Prompt:
Somewhere below is a line with "let grains := (s.groves.map" and, later, a line with "let s := (s.set Fd.GRV_FREE_RES.LANES"; repeat those two lines and all the lines between them, exactly as they are.

Data for this exercise:
-- ==== Sys2Proof/Machine/Admit.lean ====
section
/-! DEFINITION. The admission check (R62, R63, R170, R202, R254, R295), over what is loaded; CREATE repeats it with the new grove's
work included (R280). -/

namespace Sys2Proof.Machine

/-! ### The instances and the image size of a grove that is loaded (R292) -/

def State.instancesOf (s : State) (g : Nat) : List Nat := Machine.instancesOf (s.grv g).cfg s.loop.strands

def State.instr (s : State) (b : Nat) : List Byte := s.rdB (instrAddr b) 32
def State.blockStateB (s : State) (b : Nat) : List Byte := s.rdB (stateAddr b) 32

/-- The exchange entries that a grove's instances write, ascending. -/
def State.exchOf (s : State) (g : Nat) : List Nat :=
  isort id (nub ((s.instancesOf g).flatMap fun b => exchWritten (s.instr b) (s.blockStateB b)))

/-- F (R292). -/
def State.frameBytes (s : State) (g : Nat) : Nat := frameSize (s.grv g).cfg (s.instancesOf g).length (s.exchOf g).length

def State.fullBytes (s : State) (g : Nat) : Nat := fullSize (s.grv g).cfg (s.instancesOf g).length (s.exchOf g).length

/-! ### Costs -/

/-- e: the sweep bound over the 16 pipes, ns. -/
def State.sweepBound (s : State) : Nat :=
  let ts := s.usedTags
  maxL ((List.range 16).map fun p => (ts.filter (· % 16 == p)).length) * 5

/-- k: the commit staging bound, ns (R202, R254). -/
def State.stagingBound (s : State) : Nat :=
  let work := (s.field.templates.map fun e => templateWork e.2).foldl (· + ·) 0
  clocksNs (ceilDiv work 4 + (cellGroups s.cascade.publish).length)

/-- c of every lane, ns: R169 with every call at its whole budget. -/
def State.laneBounds (s : State) : List (Nat × Nat) :=
  (finishLanes s.loop.strands s.loop.slots s.instr s.blockStateB).map fun e => (e.1, clocksNs e.2.1)

/-- The budgets of a core's tasks in a frame in which every class is due. -/
def State.coreWork (s : State) (c : Nat) : Nat := ((s.frame.tasks.filter (·.core == c)).map (·.budget)).foldl (· + ·) 0

/-- The first port of the route to a device, every link up (R238). -/
def State.firstPort (s : State) (d : Nat) : Nat :=
  match (List.range 3).find? fun k => coordOf s.device k != coordOf d k with
  | some dim => s.direction (d * 2 ^ 9) dim
  | none => 0

/-- A grove's role: that of its record until start is complete, then the one it has now (R295). -/
def State.pairRole (s : State) (g : Nat) : Nat := if s.on Fd.CFG_STAT.DONE then s.get (Fd.GRV_STAT.ROLE g) else (s.grv g).cfg.role

/-- L_track of a grove, ns rounded up (R258, R295): of its first link the device knows LOAD_CELLS and its own transfers; what the
links add beyond that is free (log 20). -/
def State.trackLatency (s : State) (g : Nat) : Nat :=
  let prt := (s.grv g).cfg.partner
  let p := s.firstPort prt
  let own := (s.groves.filter fun e => s.pairRole e.1 == 1 && s.firstPort e.2.cfg.partner == p).map fun e => ceilDiv (s.frameBytes e.1) 40
  let cells := mapGet 0 s.cascade.loads p + own.foldl (· + ·) 0
  let h := hopsTo s.cascade.sys prt
  ceilDiv (6000 + 16000 * h + 704 * cells + ((List.range h).map fun i => Config.trackExtra s.device prt i).foldl (· + ·) 0) 100

def State.trackOf (s : State) (g : Option Nat) : Nat :=
  match g with
  | some g => if s.pairRole g == 1 then s.trackLatency g else 0
  | none => 0

/-! ### The check (R62, R63) -/

/-- What the check finds. -/
structure Admission where
  slack     : Int
  kind      : Nat
  index     : Nat
  demandOk  : Bool
  /-- the grove that fails its budget worst, with its margin -/
  groveFail : Option (Nat × Int)
deriving DecidableEq, Repr

/-- Work beyond e and k: (kind, index, work in ns), lanes before cores. -/
def State.workItems (s : State) : List (Nat × Nat × Nat) :=
  s.laneBounds.map (fun e => (0, e.1, e.2 + s.trackOf (s.groveOfLane e.1))) ++
    (List.range 64).map fun c => (1, c, s.coreWork c + s.trackOf (s.groveOfCore c))

/-- The first of the greatest. -/
def greatest : List (Nat × Nat × Nat) → Nat × Nat × Nat
  | [] => (0, 0, 0)
  | a :: l => let b := greatest l; if l.isEmpty || b.2.2 ≤ a.2.2 then a else b

/-- The largest demand − e − k of a grove's lanes and cores. -/
def groveWork (r : GroveRec) (work : List (Nat × Nat × Nat)) : Nat :=
  maxL ((work.filter fun w => if w.1 == 0 then bitOf r.lanes w.2.1 else bitOf r.cores w.2.1).map (·.2.2))

/-- The least of (grove, margin), the lowest grove on a tie. -/
def leastMargin : List (Nat × Int) → Option (Nat × Int)
  | [] => none
  | a :: l => match leastMargin l with
    | some b => if b.2 < a.2 then some b else some a
    | none => some a

def State.admission (s : State) : Admission :=
  let e := s.sweepBound
  let k := s.stagingBound
  let work := s.workItems
  let top := greatest work
  let slack : Int := ((s.period : Int) - s.guardNs) - ((e + top.2.2 + k : Nat) : Int)
  let fails := (s.groves.map fun g => (g.1, (g.2.cfg.budget : Int) - (groveWork g.2.cfg work : Int))).filter fun m => m.2 < 0
  { slack := slack, kind := top.1, index := top.2.1, demandOk := decide (0 ≤ slack), groveFail := leastMargin fails }

/-- Do the demands and the grove budgets pass? -/
def Admission.passes (a : Admission) : Bool := a.demandOk && a.groveFail.isNone

/-- KIND, INDEX and MARGIN_NS of `CFG_ADMIT` (R63). -/
def Admission.report (a : Admission) : Nat × Nat × Int :=
  match a.demandOk, a.groveFail with
  | true, some (g, m) => (2, g, m)
  | _, _ => (a.kind, a.index, a.slack)

/-- The detail of cause 0x0E (R74). -/
def Admission.detail (a : Admission) : Nat := a.report.1 * 256 + a.report.2.1

/-- The guard that the check requires (R63, R258). -/
def State.guardNeeded (s : State) : Nat := max 5000 (s.get Fd.CAS_LAT.MAX_LAT_NS)

def State.showAdmission (s : State) (a : Admission) : State :=
  ((s.set Fd.CFG_ADMIT.MARGIN_NS (satInt 32 a.report.2.2)).set Fd.CFG_ADMIT.INDEX a.report.2.1).set Fd.CFG_ADMIT.KIND a.report.1

end Sys2Proof.Machine
end

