-- ==== Sys2Proof/Machine/Groves.lean ====
section
/-! DEFINITION. Groves (chapter 8): the commands of executive software, reset and clearing, freeze points, transfers between the
groves of a pair, takeover. -/

namespace Sys2Proof.Machine

/-! ### Commands and their end (R279-R282) -/

def opCreate : Nat := 1
def opStart : Nat := 2
def opReset : Nat := 3
def opDestroy : Nat := 4
def opFreeze : Nat := 5
def opThaw : Nat := 6
def opSave : Nat := 7
def opRestore : Nat := 8
def opSwitch : Nat := 9
def opPromote : Nat := 10

def State.grole (s : State) (g : Nat) : Nat := s.get (Fd.GRV_STAT.ROLE g)

/-- RESULT and DETAIL, and the doorbell of CMD_SRC (R282). -/
def State.cmdReport (s : State) (result detail : Nat) : State :=
  ((s.set Fd.GRV_CMD_STAT.RESULT result).set Fd.GRV_CMD_STAT.DETAIL detail).pulse (s.get Fd.GRV_IRQ_SRC.CMD_SRC)

/-- The command in progress ends. -/
def State.cmdEnd (s : State) (result detail : Nat) : State :=
  State.cmdReport { s.lower Fd.GRV_CMD_STAT.BUSY with gcmd := none } result detail

/-- A command begins to run. -/
def State.cmdBegin (s : State) (c : GroveCmd) : State := { s.raise Fd.GRV_CMD_STAT.BUSY with gcmd := some c }

/-- The command in progress, when it is one of these for this grove, ends with OK. -/
def State.cmdOk (s : State) (g : Nat) (ops : List Nat) : State :=
  match s.gcmd with
  | some c => if c.grove == g && ops.contains c.op then s.cmdEnd 0 0 else s
  | none => s

/-- A grove whose freeze was abandoned before FROZEN runs on (R281). -/
def State.unfreeze (s : State) (g : Nat) : State :=
  let was := (s.grv g).freezing
  (s.modGrv g fun x => { x with freezeArg := none, freezing := false, fsFrom := none }).iff was (·.dmaThaw g)

/-- RESET or DESTROY pre-empts the command in progress (R281). -/
def State.abandon (s : State) (op : Nat) : State :=
  match s.gcmd with
  | none => s
  | some c =>
    let s := if c.op == opFreeze then s.unfreeze c.grove
      else if c.op == opStart || c.op == opThaw || c.op == opPromote then s.modGrv c.grove fun x => { x with ask := .none }
      else if c.op == opSwitch then s.modGrv c.grove fun x => { x with handover := false }
      else s
    s.cmdEnd 0x0A op

/-- The states and roles of the command table (R279). -/
def State.cmdAllowed (s : State) (op g : Nat) (arg : Nat) : Bool :=
  let st := s.gstate g
  if op == opCreate then st == stAbsent
  else if op == opStart then st == stHeld
  else if op == opReset then st == stHeld || st == stRunning || st == stFrozen || st == stStandby
  else if op == opDestroy then st != stAbsent
  else if op == opFreeze then st == stRunning && s.grole g == 0
  else if op == opThaw then st == stFrozen
  else if op == opSave then st == stFrozen && (arg == 0 || s.grole g != 0)
  else if op == opRestore then st == stFrozen || st == stHeld
  else if op == opSwitch then st == stRunning && s.grole g == 1
  else st == stStandby

/-- Does the buffer of a command lie in GDDR7 and not in memory of a grove other than the two concerned (R282)? -/
def State.cmdAddrOk (s : State) (r : Requester) (g a n : Nat) : Bool :=
  a + n ≤ gddrSize && s.groves.all fun e => e.1 == g || s.groveOfReq r == some e.1 || !e.2.cfg.memory.any fun m => overlaps a n m.1 (m.2 - m.1)

/-- A command written to `GRV_CMD`: by an E-level core alone; `run` is its work once it is accepted (R279, R281); none is
accepted in the power-fail sequence (R512). -/
def State.grvCmd (s : State) (r : Requester) (op g arg : Nat) (run : State → State) : State :=
  let busy := s.on Fd.GRV_CMD_STAT.BUSY
  let urgent := op == opReset || op == opDestroy
  if !s.isE r || s.on Fd.PWR_STAT.PFW then s
  else if s.on Fd.CFG_STAT.SAFE_HOLD then s.cmdReport 9 0
  else if busy && !urgent then s.cmdReport 1 0
  else if !s.cmdAllowed op g arg then s.cmdReport 2 (s.gstate g)
  else run (if busy then s.abandon op else s)

/-! ### Free units (8.8) -/

/-- The union of a unit bitmap over the groves. -/
def State.heldUnits (s : State) (f : GroveRec → Nat) : Nat := s.groves.foldl (fun v e => v ||| f e.2.cfg) 0

def State.showFree (s : State) : State :=
  let ports := 2 ^ 72 - 1 - s.heldUnits (·.ports) % 2 ^ 72
  let grains := (s.groves.map fun e => (e.2.cfg.mem.map (·.2)).foldl (· + ·) 0).foldl (· + ·) 0
  let s := s.set Fd.GRV_FREE_CORES.CORES (2 ^ 64 - 1 - s.heldUnits (·.cores))
  let s := (s.set Fd.GRV_FREE_RES.LANES (2 ^ 32 - 1 - s.heldUnits (·.lanes))).set Fd.GRV_FREE_RES.ENGINES (2 ^ 32 - 1 - s.heldUnits (·.engines))
  let s := (s.set Fd.GRV_FREE_MEM.GRAINS (16256 - grains)).set Fd.GRV_FREE_MEM.SRAM (31 - s.heldUnits (·.sram))
  s.each (List.range 3) fun s w => s.set (Fd.GRV_FREE_PORTS.PORTS w) (bits ports (32 * w + 31) (32 * w))

/-- The registers that show a grove: state, role, image sizes (8.8). -/
def State.showGrove (s : State) (g st : Nat) : State :=
  let s := (s.setGstate g st).set (Fd.GRV_STAT.ROLE g) (s.grv g).cfg.role
  (s.set (Fd.GRV_IMG_SIZE.BYTES g) (s.fullBytes g)).set (Fd.GRV_FRAME_SIZE.BYTES g) (s.frameBytes g)

/-! ### CREATE (R280) -/

/-- The records at a command address, and the index of the first that cannot be read. -/
structure NewGrove where
  failed  : Option Nat
  head    : List Byte
  fw      : List Byte
  tasks   : List (List Byte)
  strands : List (List Byte)

def NewGrove.cfg (n : NewGrove) : GroveRec := GroveRec.of n.head

/-- The number of the record at an offset from the command address. -/
def newRecordNo (nt off : Nat) : Nat :=
  if off < 256 then 0 else if off < 512 then 1 else if off < 512 + 64 * nt then 2 + (off - 512) / 64
  else 2 + nt + (off - 512 - 64 * nt) / 32

def State.readNew (s : State) (a : Nat) : NewGrove :=
  let head := s.rdB a 256
  let nt := fieldB head 0x3C 2
  let ns := fieldB head 0x3E 2
  { failed := (s.unitFails a (512 + 64 * nt + 32 * ns)).map fun l => newRecordNo nt (64 * l - a)
    head := head
    fw := s.rdB (a + 256) 256
    tasks := (List.range nt).map fun i => s.rdB (a + 512 + 64 * i) 64
    strands := (List.range ns).map fun i => s.rdB (a + 512 + 64 * nt + 32 * i) 32 }

/-- The record offset of the first field that names a unit that is not free. -/
def State.poolFail (s : State) (r : GroveRec) : Option Nat :=
  let others : List GroveRec := s.groves.map fun e => e.2.cfg
  let clash (f : GroveRec → Nat) : Bool := others.any fun o => f o &&& f r != 0
  let range (f n : GroveRec → Nat) : Bool := others.any fun o => overlaps (f o) (n o) (f r) (n r)
  let shares : Nat := others.foldl (fun n o => n + o.bwShare) r.bwShare
  let fields : List (Bool × Nat) :=
    [(clash (·.cores), 0x08), (clash (·.lanes), 0x10), (clash (·.engines), 0x14), (clash (·.ports), 0x18),
     (range (·.tagFirst) (·.tagCount), 0x28), (range (·.ctxFirst) (·.ctxCount), 0x30), (range (·.irqFirst) (·.irqCount), 0x34),
     (clash (·.sram), 0x38), (decide (1024 < shares), 0x3A)]
  let mems : List (Bool × Nat) := (indexed r.mem).map fun (e : Nat × Nat × Nat) =>
    (others.any fun o => o.mem.any fun f => overlaps f.1 f.2 e.2.1 e.2.2, 0x40 + 4 * e.1)
  (fields ++ mems).findSome? fun p => if p.1 then some p.2 else none

/-- The instructions of a new strand break R185 in some instance. -/
def State.newInstBad (s : State) (r : GroveRec) (news : List Strand) (st : Strand) (b : Nat) : Bool :=
  let ib := s.instr b
  let sb := s.blockStateB b
  let all := news.flatMap fun t => (List.range t.count).map fun k => (t, t.first + k)
  let own := exchWritten ib sb
  let touched := own ++ exchRead ib sb
  let olds := (s.loop.strands.flatMap fun t => (List.range t.count).map (t.first + ·))
  !instrForm ib || !stateOk s.signal.curveCount 0 ib sb ||
  (List.range 6).any (fun i => match instrOpnd ib i with
    | some (.tag k _) => !inRange r.tagFirst r.tagCount k
    | _ => false) ||
  (outDests ib).any (fun o => match o with
    | some (.tag k _) => !((s.tag k).wKind == 3 && (s.tag k).wIndex == b)
    | _ => false) ||
  (match instrWait ib with
   | some f => !all.any fun e => instrSet (s.instr e.2) == some f && e.1.cls ≤ st.cls
   | none => false) ||
  (match instrSet ib with
   | some f => all.any (fun e => e.2 < b && instrSet (s.instr e.2) == some f) || olds.any fun k => instrSet (s.instr k) == some f
   | none => false) ||
  all.any (fun e => e.2 < b && (exchWritten (s.instr e.2) (s.blockStateB e.2)).any own.contains) ||
  olds.any fun k => (exchWritten (s.instr k) (s.blockStateB k) ++ exchRead (s.instr k) (s.blockStateB k)).any touched.contains

/-- The blocks of the new strands whose wait never ends, old and new strands together. -/
def State.newStuck (s : State) (news : List Strand) : List Nat :=
  (finishLanes (s.loop.strands ++ news) s.loop.slots s.instr s.blockStateB).flatMap fun e =>
    match e.2.2 with
    | .block b _ _ _ :: _ => [b]
    | _ => []

/-- The record index of the first record that fails its check: grove, firewall, tasks, strands. -/
def State.createFail (s : State) (g : Nat) (n : NewGrove) : Option Nat :=
  let r := n.cfg
  let news := n.strands.map Strand.of
  let ins := Machine.instancesOf r news
  let f := frameSize r ins.length (nub (ins.flatMap fun b => exchWritten (s.instr b) (s.blockStateB b))).length
  let cls (k : Nat) : Bool := k < 4 && s.classMult k != 0
  let stuck := s.newStuck news
  let taskBad (k : Nat) (t : List Byte) : Bool :=
    let x := Task.of t
    let before := s.frame.tasks ++ (n.tasks.take k).map Task.of
    !taskOk (some r) cls s.period s.guardNs t || x.grove != g || before.any (fun o => o.ctx == x.ctx || (o.core == x.core && o.order == x.order)) ||
      64 ≤ (before.filter fun o => o.core == x.core).length
  let strandBad (k : Nat) (b : List Byte) : Bool :=
    let st := Strand.of b
    !strandOk cls (fun l => bitOf r.lanes l) 262144 (s.loop.strands ++ news.take k) b ||
      ((List.range st.count).map (st.first + ·)).any fun i => s.newInstBad r news st i || stuck.contains i
  let nt := n.tasks.length
  (bad (!(groveFields s.cascade.sys s.period s.guardNs true n.head && groveNo n.head == g && groveMemory s.period s.guardNs f r)) 0 ++
   bad (!fwRecordOk n.fw) 1 ++
   (indexed n.tasks).flatMap (fun e => bad (taskBad e.1 e.2) (2 + e.1)) ++
   (indexed n.strands).flatMap fun e => bad (strandBad e.1 e.2) (2 + nt + e.1)).head?

/-- The new grove in place, HELD. -/
def State.install (s : State) (g : Nat) (n : NewGrove) : State :=
  let s := s.setGrv g { cfg := n.cfg, created := true }
  let s := (s.modFrame fun f => { f with tasks := f.tasks ++ n.tasks.map Task.of }).modLoop fun x =>
    { x with strands := x.strands ++ n.strands.map Strand.of }
  let s := s.each (List.range 32) fun s i => s.setReg (Rg.GRV_FW g i) (fieldB n.fw (8 * i) 8)
  (s.setReg (Rg.GRV_STAT g) 0).showGrove g stHeld

/-- CREATE; a record that cannot be read breaks its check (log 76). -/
def State.create (s : State) (r : Requester) (g : Nat) : State :=
  let a := s.get Fd.GRV_CMD_ADDR.ADDR * 64
  let n := s.readNew a
  let size := 512 + 64 * n.tasks.length + 32 * n.strands.length
  if !s.cmdAddrOk r g a size then s.cmdReport 6 0
  else match n.failed, s.poolFail n.cfg, s.createFail g n with
    | some i, _, _ => (s.unitRead a size false).2.cmdReport 4 i
    | none, some off, _ => s.cmdReport 3 off
    | none, none, some i => s.cmdReport 4 i
    | none, none, none =>
      let s' := s.install g n
      if s'.admission.passes then s'.showFree.cmdReport 0 0 else s.cmdReport 5 s'.admission.detail

/-! ### RESET and DESTROY (R288-R290) -/

/-- A core's reads that wait at homes have no further effect on it (R288): a ReadSpec not yet begun goes; the data of one in progress
comes to no core. -/
def State.squashReads (s : State) (c : Nat) : State :=
  let mine (q : HomeReq) : Bool := q.kind == .readSpec && q.core == c
  s.modCoh fun x => { x with
    waiting := x.waiting.filter fun q => !mine q
    retry := x.retry.filter fun q => !mine q && !(q.own && q.core == c)
    opened := x.opened.map fun e => if mine e.2.req then (e.1, { e.2 with req := { e.2.req with core := 64 } }) else e }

Written solution:
  let grains := (s.groves.map fun e => (e.2.cfg.mem.map (·.2)).foldl (· + ·) 0).foldl (· + ·) 0
  let s := s.set Fd.GRV_FREE_CORES.CORES (2 ^ 64 - 1 - s.heldUnits (·.cores))
  let s := (s.set Fd.GRV_FREE_RES.LANES (2 ^ 32 - 1 - s.heldUnits (·.lanes))).set Fd.GRV_FREE_RES.ENGINES (2 ^ 32 - 1 - s.heldUnits (·.engines))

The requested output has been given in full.